Twice Cynthia, during the week that followed, got halfway down the slope of the parsonage hill, the book under her arm, on her way to the tannery; twice went back, tears of humiliation and self-pity in her eyes at the thought that she should make advances to a man, and that man the tanner's son. Her household work done, a longing for further motion seized her, and she walked out under the maples of the village street. Let it be understood that Coniston was a village, by courtesy, and its shaded road a street. Suddenly, there was the tannery, Jethro standing in front of it, contemplative. Did he see her? Would he come to her?
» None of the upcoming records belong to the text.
-- ==== Sys2Proof/Laws/Memory.lean ====
section
/-! SUPPORT. The laws of memory: the canonical form, reads after writes, what a translation changes, and memory instructions that are ready. -/

namespace Sys2Proof.Machine

/-! Bytes. -/

@[simp] theorem natLE_length (n w : Nat) : (natLE n w).length = n := by
  induction n generalizing w with
  | zero => rfl
  | succ n ih => simp [natLE, ih]

/-- Little-endian bytes read back. -/
theorem leNat_natLE (n w : Nat) : leNat (natLE n w) = w % 256 ^ n := by
  induction n generalizing w with
  | zero => simp [natLE, leNat, Nat.mod_one]
  | succ n ih =>
    simp only [natLE, leNat, ih, BitVec.toNat_ofNat]
    rw [show 256 ^ (n + 1) = 256 * 256 ^ n by rw [Nat.pow_succ, Nat.mul_comm], Nat.mod_mul]

/-- Bytes read at an address are the map's. -/
theorem SMap.getList_eq {w : Nat} (m : SMap w) (k n : Nat) : SMap.getList m k n = (List.range n).map fun i => SMap.get m (k + i) := by
  induction n generalizing k with
  | zero => rfl
  | succ n ih =>
    rw [SMap.getList, ih, List.range_succ_eq_map]
    simp only [List.map_cons, List.map_map, Nat.add_zero, List.cons.injEq, true_and]
    apply List.map_congr_left
    intro i _
    simp only [Function.comp, Nat.succ_eq_add_one]
    congr 1
    omega

/-- A write of bytes is read back. -/
theorem getList_setList {w : Nat} (m : SMap w) (k : Nat) (vs : List (BitVec w)) : SMap.getList (SMap.setList m k vs) k vs.length = vs := by
  rw [SMap.getList_eq]
  apply List.ext_getElem
  · simp
  · intro i h1 h2
    simp only [List.getElem_map, List.getElem_range, SMap.get_setList]
    simp only [List.length_map, List.length_range] at h1
    rw [if_pos (by omega)]
    simp [Nat.add_sub_cancel_left, List.getD_eq_getElem?_getD, List.getElem?_eq_getElem h1]

/-! Translation changes TLBs only (R273). -/

/-- What a check of an access leaves of the machine. -/
def TlbOnly (s t : State) : Prop := ∃ tl, t = s.withTlb tl

theorem TlbOnly.refl (s : State) : TlbOnly s s := ⟨s.mem.tlb, rfl⟩
theorem TlbOnly.trans {a b c : State} (x : TlbOnly a b) (y : TlbOnly b c) : TlbOnly a c := by
  obtain ⟨t, rfl⟩ := x
  obtain ⟨u, rfl⟩ := y
  exact ⟨u, rfl⟩

theorem tlbUse_only (s : State) (core : Nat) (e : TlbEntry) : TlbOnly s (tlbUse s core e) := ⟨_, rfl⟩

theorem translateRaw_only (s : State) (core cid : Nat) (c : Ctx) (va : Nat) (w x : Bool) :
    TlbOnly s (translateRaw s core cid c va w x).2 := by
  unfold translateRaw
  split
  · split
    · exact TlbOnly.refl s
    · exact tlbUse_only _ _ _
  · split
    · exact tlbUse_only _ _ _
    · exact TlbOnly.refl s

theorem translate_only (s : State) (core cid : Nat) (c : Ctx) (va : Nat) (w x : Bool) :
    TlbOnly s (translate s core cid c va w x).2 := by
  have h := translateRaw_only s core cid c va w x
  unfold translate
  split
  · rename_i e t he
    rw [he] at h
    split <;> exact h
  · exact h

theorem accessBy_only (tr : State → Nat → Xlat × State) (htr : ∀ s va, TlbOnly s (tr s va).2) (s : State) (va n : Nat) :
    TlbOnly s (accessBy tr s va n).2 := by
  have h1 := htr s va
  unfold accessBy
  split
  · rename_i e; rw [e] at h1; exact h1
  · rename_i e; rw [e] at h1; exact h1
  · rename_i e t he
    rw [he] at h1
    dsimp only
    split
    · exact h1
    · have h2 := htr t ((va + (partOf e va 0 n).n) % 2 ^ 64)
      split
      · rename_i he2; rw [he2] at h2; exact h1.trans h2
      · rename_i he2; rw [he2] at h2; exact h1.trans h2
      · rename_i he2; rw [he2] at h2
        repeat' split
        all_goals exact h1.trans h2

theorem checkVirtual_only (s : State) (core cid : Nat) (c : Ctx) (va n : Nat) (r w : Bool) :
    TlbOnly s (checkVirtual s core cid c va n r w).2 := by
  have h := accessBy_only (fun s va => translate s core cid c va w false) (fun s va => translate_only s core cid c va w false) s va n
  unfold checkVirtual accessParts
  split
  · rename_i he; rw [he] at h
    split <;> exact h
  · exact h

theorem checkOne_only (s : State) (h : Here) (sp al r w : Bool) (n ea : Nat) : TlbOnly s (checkOne s h sp al r w n ea).2 := by
  unfold checkOne
  split
  · repeat' split
    all_goals exact TlbOnly.refl s
  · split
    · exact TlbOnly.refl s
    · exact checkVirtual_only _ _ _ _ _ _ _ _

theorem scanLanes_only (h : Here) (sp al rd wr : Bool) (n : Nat) (ea : Nat → Nat) (lanes : List Nat) (r : Scan) :
    TlbOnly r.s (scanLanes h sp al rd wr n ea lanes r).s := by
  induction lanes generalizing r with
  | nil => exact TlbOnly.refl _
  | cons l t ih =>
    have h1 := checkOne_only r.s h sp al rd wr n (ea l)
    simp only [scanLanes]
    split <;> rename_i he <;> rw [he] at h1 <;> exact h1.trans (ih _)

/-- The checks of a memory instruction change TLBs only. -/
theorem scan_only (j : MemJob) (s : State) (h : Here) : TlbOnly s (j.scan s h).s := scanLanes_only h _ _ _ _ _ _ _ _

theorem scanLanes_clean (h : Here) (sp al rd wr : Bool) (n : Nat) (ea : Nat → Nat) (lanes : List Nat) (r : Scan)
    (hw : (scanLanes h sp al rd wr n ea lanes r).wait = false) (hb : (scanLanes h sp al rd wr n ea lanes r).bads = []) :
    r.bads = [] ∧ (scanLanes h sp al rd wr n ea lanes r).oks.map (fun l => (l.lane, l.ea)) =
      r.oks.map (fun l => (l.lane, l.ea)) ++ lanes.map fun l => (l, ea l) := by
  induction lanes generalizing r with
  | nil => exact ⟨hb, by simp [scanLanes]⟩
  | cons l t ih =>
    simp only [scanLanes] at hw hb ⊢
    cases hc : checkOne r.s h sp al rd wr n (ea l) with
    | mk c s' =>
      cases c with
      | ok ps =>
        simp only [hc] at hw hb ⊢
        obtain ⟨h1, h2⟩ := ih _ hw hb
        exact ⟨h1, by rw [h2]; simp⟩
      | fault cd b a =>
        simp only [hc] at hw hb
        have := (ih _ hw hb).1
        simp at this
      | wait =>
        exfalso
        simp only [hc] at hw
        have : ∀ (lanes : List Nat) (r : Scan), r.wait = true → (scanLanes h sp al rd wr n ea lanes r).wait = true := by
          intro lanes
          induction lanes with
          | nil => intro r hr; exact hr
          | cons l t ih => intro r hr; simp only [scanLanes]; split <;> exact ih _ (by simp [hr])
        rw [this t _ rfl] at hw
        cases hw

/-- Where no lane fails or waits, the active lanes go on, in order, each with its address (R164). -/
theorem scan_clean (j : MemJob) (s : State) (h : Here) (hw : (j.scan s h).wait = false) (hb : (j.scan s h).bads = []) :
    ((j.scan s h).oks.map fun l => (l.lane, l.ea)) = (laneList (h.act j.msk)).map fun l => (l, j.ea h l) := by
  have := (scanLanes_clean h j.sp j.align j.reads j.writes j.ty.bytes (j.ea h) (laneList (h.act j.msk))
    { s := s, oks := [], bads := [], wait := false } hw hb).2
  simpa [MemJob.scan] using this

/-- The scratchpad's checks change nothing. -/
theorem scan_scratch (j : MemJob) (s : State) (h : Here) (hsp : j.sp = true) : (j.scan s h).s = s := by
  have : ∀ (lanes : List Nat) (r : Scan),
      (scanLanes h true j.align j.reads j.writes j.ty.bytes (j.ea h) lanes r).s = r.s := by
    intro lanes
    induction lanes with
    | nil => intro r; rfl
    | cons l t ih =>
      intro r
      have hc : (checkOne r.s h true j.align j.reads j.writes j.ty.bytes (j.ea h l)).2 = r.s := by
        simp only [checkOne, if_true]
        repeat' split
        all_goals rfl
      simp only [scanLanes]
      split <;> rename_i he <;> rw [he] at hc <;> rw [ih, ← hc]
  simp only [MemJob.scan, hsp, this]

/-- A memory instruction that is ready has its effect on the state after its translations, and goes on. -/
theorem memRun_ready {j : MemJob} {svc : Bool} {s : State} {h : Here} (eff : State → Here → List LaneOk → State) (e : MemReady j svc s h) :
    memRun j svc eff s = .next (h.advance (eff (j.scan s h).s h (j.scan s h).oks) j.len) := by
  obtain ⟨hl, ⟨hw, hb⟩, hf, hs, hbd, hr, hst⟩ := e
  rw [memRun, issue_here _ hl.1]
  dsimp only
  rw [checked_legal _ _ _ hl]
  simp only [hw, hb, Bool.false_eq_true, if_false]
  rw [withRegs_free _ hl.1 hf]
  simp only [MemJob.touches] at hr
  have ht : (if (j.reads && !j.sp) = true then beforeLoads (j.scan s h).s h (j.scan s h).oks else (j.scan s h).s) = (j.scan s h).s := by
    split
    · rename_i hc
      rw [beforeLoads, if_neg]
      simp only [Bool.and_eq_true, Bool.not_eq_true'] at hc
      simp only [MemJob.stalls, hc.1, hc.2, Bool.not_false, Bool.true_and, Bool.or_eq_false_iff] at hst
      simpa [loadsWait] using hst.1
    · rfl
  simp only [hs, hr, hbd, ht, hst, Bool.or_false, Bool.false_eq_true, if_false, parkBads]

end Sys2Proof.Machine
end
Cynthia, seized by a panic of shame, flew into Aunt Lucy Prescott's, sat through half an hour of torture while Aunt Lucy talked of redemption of sinners, during ten minutes of which Jethro stood, still contemplative. What tumult was in his breast, or whether there was any tumult, Cynthia knew not. He went into the tannery again, and though she saw him twice later in the week, he gave no sign of seeing her.

On Saturday Cynthia bought a new bonnet in Brampton; Sunday morning put it on, suddenly remembered that one went to church to honor God, and wore her old one; walked to meeting in a flutter of expectancy not to be denied, and would have looked around had that not been a cardinal sin in Coniston. No Jethro! General opinion (had she waited to hear it among the horse sheds or on the green), that Jethro's soul had slid back into the murky regions, from which it were folly for even Cynthia to try to drag it.



CHAPTER III

To prove that Jethro's soul had not slid back into the murky regions, and that it was still indulging in flights, it is necessary to follow him (for a very short space) to Boston. Jethro himself went in Lyman Hull's six-horse team with a load of his own merchandise—hides that he had tanned, and other country produce. And they did not go by the way of Truro Pass to the Capital, but took the state turnpike over the ranges, where you can see for miles and miles and miles on a clear summer day across the trembling floors of the forest tops to lonely sentinel mountains fourscore miles away.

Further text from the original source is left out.